_Task description_
Below are the records. Gather each line that holds "Machine".

_Provided data_
··········
theorem envStep_withRegs (c : Ctl) : envStep p (x.withRegs r) c = (envStep p x c).withRegs r := by
  have hcleared : r.LiveAgree ((x.modRamp c rampStep).modRamp c clearIrq).regs := h
  cases hirq : (rampStep (x.ramp.get c)).irq with
  | false => simp [envStep, modRamp_withRegs, hirq]
  | true => simp [envStep, modRamp_withRegs, hirq, handleInterrupt_withRegs p hcleared]

theorem generate_withRegs : generate p (x.withRegs r) = (generate p x).withRegs r := by
  unfold generate wavePitch
  rw [withRegs_regs, inputs_live h]
  rfl

theorem envSteps_withRegs : envSteps p (x.withRegs r) = (envSteps p x).withRegs r := by
  have hp : r.LiveAgree (envStep p x .tvp).regs := by rwa [(envStep_frame p x .tvp).regs]
  have hf : r.LiveAgree (envStep p (envStep p x .tvp) .tvf).regs := by rwa [(envStep_frame p _ .tvf).regs]
  unfold envSteps
  rw [envStep_withRegs p h, envStep_withRegs p hp, envStep_withRegs p hf]

theorem envSample_withRegs : envSample p (x.withRegs r) = (envSample p x).withRegs r := by
  have hg : r.LiveAgree (envSteps p x).regs := by rwa [(envSteps_frame p x).1]
  rw [envSample_eq, envSample_eq, envSteps_withRegs p h, generate_withRegs p hg]

end

/-! ### Two runs of the TICK loop -/

/-- The state s' is s with the parameter registers g, which agree with those of s in what is read live. -/
structure Rewritten (g : SlotIx → SlotRegs) (s s' : State) : Prop where
  live : ∀ i, (g i).LiveAgree (s.slot i).regs
  slot : ∀ i, s'.slot i = (s.slot i).withRegs (g i)
  rest : ∃ v, s' = { s with slots := v }

section
variable {g : SlotIx → SlotRegs} {s s' : State} (h : Rewritten g s s')
include h

/-- A change of slot i that keeps its registers, and that commutes with a change of them, keeps the
relation. -/
theorem Rewritten.modSlot {i : SlotIx} {f : Slot → Slot} (hregs : (f (s.slot i)).regs = (s.slot i).regs)
    (hf : f ((s.slot i).withRegs (g i)) = (f (s.slot i)).withRegs (g i)) :
    Rewritten g (s.modSlot i f) (s'.modSlot i f) := by
  refine ⟨fun k => ?_, fun k => ?_, ?_⟩
  · rw [slot_modSlot]
    split
    · rename_i hk
      subst hk
      rw [hregs]
      exact h.live k
    · exact h.live k
  · rw [slot_modSlot, slot_modSlot]
    split
    · rename_i hk
      subst hk
      rw [h.slot, hf]
    · exact h.slot k
  · obtain ⟨v, rfl⟩ := h.rest
    exact ⟨_, rfl⟩

theorem Rewritten.envSample (p : Params) (i : SlotIx) :
    Rewritten g (s.modSlot i (envSample p)) (s'.modSlot i (envSample p)) :=
  h.modSlot (envSample_frame p _).regs (envSample_withRegs p (h.live i))

theorem Rewritten.clearActive (i : SlotIx) : Rewritten g (clearActive s i) (clearActive s' i) := by
  have hm : Rewritten g (s.modSlot i silenced) (s'.modSlot i silenced) := h.modSlot rfl rfl
  obtain ⟨v, rfl⟩ := h.rest
  exact ⟨hm.live, hm.slot, _, rfl⟩

theorem Rewritten.coupledSlot_eq (i : SlotIx) : coupledSlot s' i = coupledSlot s i := by
  simp [coupledSlot, h.slot]

theorem Rewritten.deactivate (i : SlotIx) : Rewritten g (deactivate s i) (deactivate s' i) := by
  have hc := h.clearActive i
  simp only [Machine.deactivate, h.slot, withRegs_active, hc.coupledSlot_eq]
  split
  · exact h
  · cases coupledSlot (Machine.clearActive s i) i with
    | none => exact hc
    | some t => exact hc.clearActive t

theorem Rewritten.pairOut_eq (p : Params) (i : SlotIx) : pairOut p s' i = pairOut p s i := by
  unfold pairOut
  rw [h.slot, h.slot]
  rfl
··········
_Reply_
  simp only [Machine.deactivate, h.slot, withRegs_active, hc.coupledSlot_eq]
  · cases coupledSlot (Machine.clearActive s i) i with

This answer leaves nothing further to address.